### What is needed
Starting with the line that contains "data.length == 128", copy every line through the end of the data below, exactly and with nothing added.

[Data items]
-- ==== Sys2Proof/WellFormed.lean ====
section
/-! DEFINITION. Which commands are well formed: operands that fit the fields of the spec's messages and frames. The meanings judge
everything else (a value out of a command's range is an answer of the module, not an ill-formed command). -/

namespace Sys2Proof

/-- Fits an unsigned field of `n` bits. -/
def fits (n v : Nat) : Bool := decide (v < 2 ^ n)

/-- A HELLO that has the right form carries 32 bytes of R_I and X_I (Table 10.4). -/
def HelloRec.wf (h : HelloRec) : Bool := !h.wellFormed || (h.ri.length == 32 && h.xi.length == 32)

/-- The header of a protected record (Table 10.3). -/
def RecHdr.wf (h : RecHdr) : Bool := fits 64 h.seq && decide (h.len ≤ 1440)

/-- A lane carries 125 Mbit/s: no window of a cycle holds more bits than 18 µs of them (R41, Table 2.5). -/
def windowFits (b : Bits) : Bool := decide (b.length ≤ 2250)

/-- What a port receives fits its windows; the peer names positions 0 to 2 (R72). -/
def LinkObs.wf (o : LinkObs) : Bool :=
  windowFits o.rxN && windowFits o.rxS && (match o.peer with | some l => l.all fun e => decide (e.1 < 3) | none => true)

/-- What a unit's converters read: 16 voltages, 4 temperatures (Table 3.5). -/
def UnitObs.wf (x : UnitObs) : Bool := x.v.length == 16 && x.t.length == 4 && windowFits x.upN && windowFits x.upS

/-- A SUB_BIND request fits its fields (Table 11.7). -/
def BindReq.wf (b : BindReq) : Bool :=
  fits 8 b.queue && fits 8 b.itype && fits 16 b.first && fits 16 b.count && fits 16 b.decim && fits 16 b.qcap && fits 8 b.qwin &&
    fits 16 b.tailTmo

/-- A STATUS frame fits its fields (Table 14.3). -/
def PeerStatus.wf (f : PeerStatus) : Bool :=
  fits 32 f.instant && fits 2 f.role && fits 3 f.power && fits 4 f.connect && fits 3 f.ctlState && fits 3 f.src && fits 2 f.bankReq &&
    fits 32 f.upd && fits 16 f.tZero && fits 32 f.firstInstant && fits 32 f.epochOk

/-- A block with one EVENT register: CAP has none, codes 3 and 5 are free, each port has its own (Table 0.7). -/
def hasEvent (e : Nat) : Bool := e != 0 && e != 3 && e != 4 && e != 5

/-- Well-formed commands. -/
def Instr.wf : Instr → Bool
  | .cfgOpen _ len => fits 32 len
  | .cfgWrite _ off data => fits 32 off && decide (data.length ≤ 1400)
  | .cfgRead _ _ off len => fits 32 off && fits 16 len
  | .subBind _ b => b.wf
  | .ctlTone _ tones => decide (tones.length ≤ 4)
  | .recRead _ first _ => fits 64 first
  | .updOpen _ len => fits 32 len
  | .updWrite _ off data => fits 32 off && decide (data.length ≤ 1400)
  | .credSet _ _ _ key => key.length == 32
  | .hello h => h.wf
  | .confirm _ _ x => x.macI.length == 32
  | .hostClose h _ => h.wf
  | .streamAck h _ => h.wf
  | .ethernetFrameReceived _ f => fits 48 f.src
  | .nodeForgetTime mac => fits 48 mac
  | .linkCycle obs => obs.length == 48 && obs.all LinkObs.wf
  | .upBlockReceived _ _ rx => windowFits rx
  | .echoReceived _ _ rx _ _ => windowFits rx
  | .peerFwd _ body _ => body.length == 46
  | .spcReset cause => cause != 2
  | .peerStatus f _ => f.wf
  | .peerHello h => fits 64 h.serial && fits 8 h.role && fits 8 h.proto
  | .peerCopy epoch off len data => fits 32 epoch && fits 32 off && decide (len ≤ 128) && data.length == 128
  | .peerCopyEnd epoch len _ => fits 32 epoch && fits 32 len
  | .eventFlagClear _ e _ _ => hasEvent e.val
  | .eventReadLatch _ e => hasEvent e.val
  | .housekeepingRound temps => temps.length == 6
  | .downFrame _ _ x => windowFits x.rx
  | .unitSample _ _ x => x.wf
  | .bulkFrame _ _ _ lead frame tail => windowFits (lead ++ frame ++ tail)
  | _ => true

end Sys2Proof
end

### Your solution
  | .peerCopy epoch off len data => fits 32 epoch && fits 32 off && decide (len ≤ 128) && data.length == 128
  | .peerCopyEnd epoch len _ => fits 32 epoch && fits 32 len
  | .eventFlagClear _ e _ _ => hasEvent e.val
  | .eventReadLatch _ e => hasEvent e.val
  | .housekeepingRound temps => temps.length == 6
  | .downFrame _ _ x => windowFits x.rx
  | .unitSample _ _ x => x.wf
  | .bulkFrame _ _ _ lead frame tail => windowFits (lead ++ frame ++ tail)
  | _ => true

end Sys2Proof
end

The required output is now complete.